I had ON 2014 and a mri showed brain lesions. The neurologist advised at the time 80% chance it was MS. I cried and I worried but eventually I believed that I was one of the lucky 20%. Then last year I started having severe fatigue. I finally went to the doctor thinking I must be lacking iron. Got blood tests and they all came back clear. I then realised my walking/running was different but could not really place it so just thought I was just run down. Until someone asked was it more than that. It got me thinking ms again. I now am awaiting a brain and spine mri along with blood tests. But by the telephone conversation with the neurologist I got the impression that I should not have been left for so long and I would be referred as urgent. However, I feel so much better than I did last year and the fatigue has always been part of my life and just sometimes have worse times than other. The walking has resumed to normal. So do I really want the diagnosis now and open a can of worms or do I try stay oblivious for as long as I can? I just hate the thought of being diagnosed. Even going to the doctors was a big deal for me as it was admitting something wasn’t right. The other part of me thinks get diagnosed and get treatment that can prolong any damage. But guess I have made my decision by agreeing to the mri but still can’t shake off the feeling that I should leave it be.

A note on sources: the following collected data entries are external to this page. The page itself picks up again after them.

-- ==== Sys2Proof/Machine/Defaults.lean ====
section
/-! DEFINITION. The configuration at reset: the values of 00_scope R6, the table of 40_crc7 R100, the opcode map of
30_encoding R81, and, for the four OPEN parameters, the values log entry 5 names. No statement rests on those four: every
statement is over the configuration the state carries. -/

namespace Sys2Proof.Machine

/-- Rows `00` to `38` of the table of 40_crc7 R100. -/
def crc7Rows0 : List Crc :=
  [0x00, 0x09, 0x12, 0x1b, 0x24, 0x2d, 0x36, 0x3f,
   0x48, 0x41, 0x5a, 0x53, 0x6c, 0x65, 0x7e, 0x77,
   0x19, 0x10, 0x0b, 0x02, 0x3d, 0x34, 0x2f, 0x26,
   0x51, 0x58, 0x43, 0x4a, 0x75, 0x7c, 0x67, 0x6e,
   0x32, 0x3b, 0x20, 0x29, 0x16, 0x1f, 0x04, 0x0d,
   0x7a, 0x73, 0x68, 0x61, 0x5e, 0x57, 0x4c, 0x45,
   0x2b, 0x22, 0x39, 0x30, 0x0f, 0x06, 0x1d, 0x14,
   0x63, 0x6a, 0x71, 0x78, 0x47, 0x4e, 0x55, 0x5c]

/-- Rows `40` to `78`. -/
def crc7Rows1 : List Crc :=
  [0x64, 0x6d, 0x76, 0x7f, 0x40, 0x49, 0x52, 0x5b,
   0x2c, 0x25, 0x3e, 0x37, 0x08, 0x01, 0x1a, 0x13,
   0x7d, 0x74, 0x6f, 0x66, 0x59, 0x50, 0x4b, 0x42,
   0x35, 0x3c, 0x27, 0x2e, 0x11, 0x18, 0x03, 0x0a,
   0x56, 0x5f, 0x44, 0x4d, 0x72, 0x7b, 0x60, 0x69,
   0x1e, 0x17, 0x0c, 0x05, 0x3a, 0x33, 0x28, 0x21,
   0x4f, 0x46, 0x5d, 0x54, 0x6b, 0x62, 0x79, 0x70,
   0x07, 0x0e, 0x15, 0x1c, 0x23, 0x2a, 0x31, 0x38]

/-- Rows `80` to `b8`. -/
def crc7Rows2 : List Crc :=
  [0x41, 0x48, 0x53, 0x5a, 0x65, 0x6c, 0x77, 0x7e,
   0x09, 0x00, 0x1b, 0x12, 0x2d, 0x24, 0x3f, 0x36,
   0x58, 0x51, 0x4a, 0x43, 0x7c, 0x75, 0x6e, 0x67,
   0x10, 0x19, 0x02, 0x0b, 0x34, 0x3d, 0x26, 0x2f,
   0x73, 0x7a, 0x61, 0x68, 0x57, 0x5e, 0x45, 0x4c,
   0x3b, 0x32, 0x29, 0x20, 0x1f, 0x16, 0x0d, 0x04,
   0x6a, 0x63, 0x78, 0x71, 0x4e, 0x47, 0x5c, 0x55,
   0x22, 0x2b, 0x30, 0x39, 0x06, 0x0f, 0x14, 0x1d]

/-- Rows `c0` to `f8`. -/
def crc7Rows3 : List Crc :=
  [0x25, 0x2c, 0x37, 0x3e, 0x01, 0x08, 0x13, 0x1a,
   0x6d, 0x64, 0x7f, 0x76, 0x49, 0x40, 0x5b, 0x52,
   0x3c, 0x35, 0x2e, 0x27, 0x18, 0x11, 0x0a, 0x03,
   0x74, 0x7d, 0x66, 0x6f, 0x50, 0x59, 0x42, 0x4b,
   0x17, 0x1e, 0x05, 0x0c, 0x33, 0x3a, 0x21, 0x28,
   0x5f, 0x56, 0x4d, 0x44, 0x7b, 0x72, 0x69, 0x60,
   0x0e, 0x07, 0x1c, 0x15, 0x2a, 0x23, 0x38, 0x31,
   0x46, 0x4f, 0x54, 0x5d, 0x62, 0x6b, 0x70, 0x79]

/-- `CRC7_TABLE` (40_crc7 R100). -/
def defaultTable : List Crc := crc7Rows0 ++ crc7Rows1 ++ crc7Rows2 ++ crc7Rows3

/-- The configuration at reset. The values of R6; `MAX_TRX_SZ`, `TRX_OVERHEAD`, `M2M_ERR_BUS_FAIL` and `NREQ` are OPEN
there and DESIGN CHOICE here (log entry 5). -/
def defaultCfg : Cfg where
  crc7Seed := 0x7F
  crc7Table := defaultTable
  rspRetry := 10
  opRetry := 10
  dataPktSz := 8192
  maxTrxSz := 24
  trxOverhead := 8
  opc := defaultOpc
  clocklessRdMax := 0xFF
  clocklessWrMax := 0x30
  success := 0
  errBusFail := 0xFA
  nreq := 1

end Sys2Proof.Machine
end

Cant see any advantages in leaving it! The slightest thing that goes wrong you will think MS and it will be nagging away at you.

Speaking from my experience - I would get the diagnoses and any treatment.

I had problems and I went to a private neurologist -he said ms was possible and the bottom fell out of my world. I then had a mri and saw a nhs neurologist - he said he didnt think it was ms.

I had other tests to rule out other problems - all came back clear. By then my symptoms had cleared up, but I had an appointment with the nhs neurologist. He told me I could have a lumber puncture to rule ms out, but seeing as my symptoms had cleared and he told me it wouldnt change any treatment, i didnt bother to proceed.

Then 2 years later I started with similar symptoms and I didnt know if it was just my mind playing tricks with me. I was going out of my mind. So I went and saw another neurologist. The diagnosis came back as secondary progressive ms with relapses. And there was no treatment suitable then.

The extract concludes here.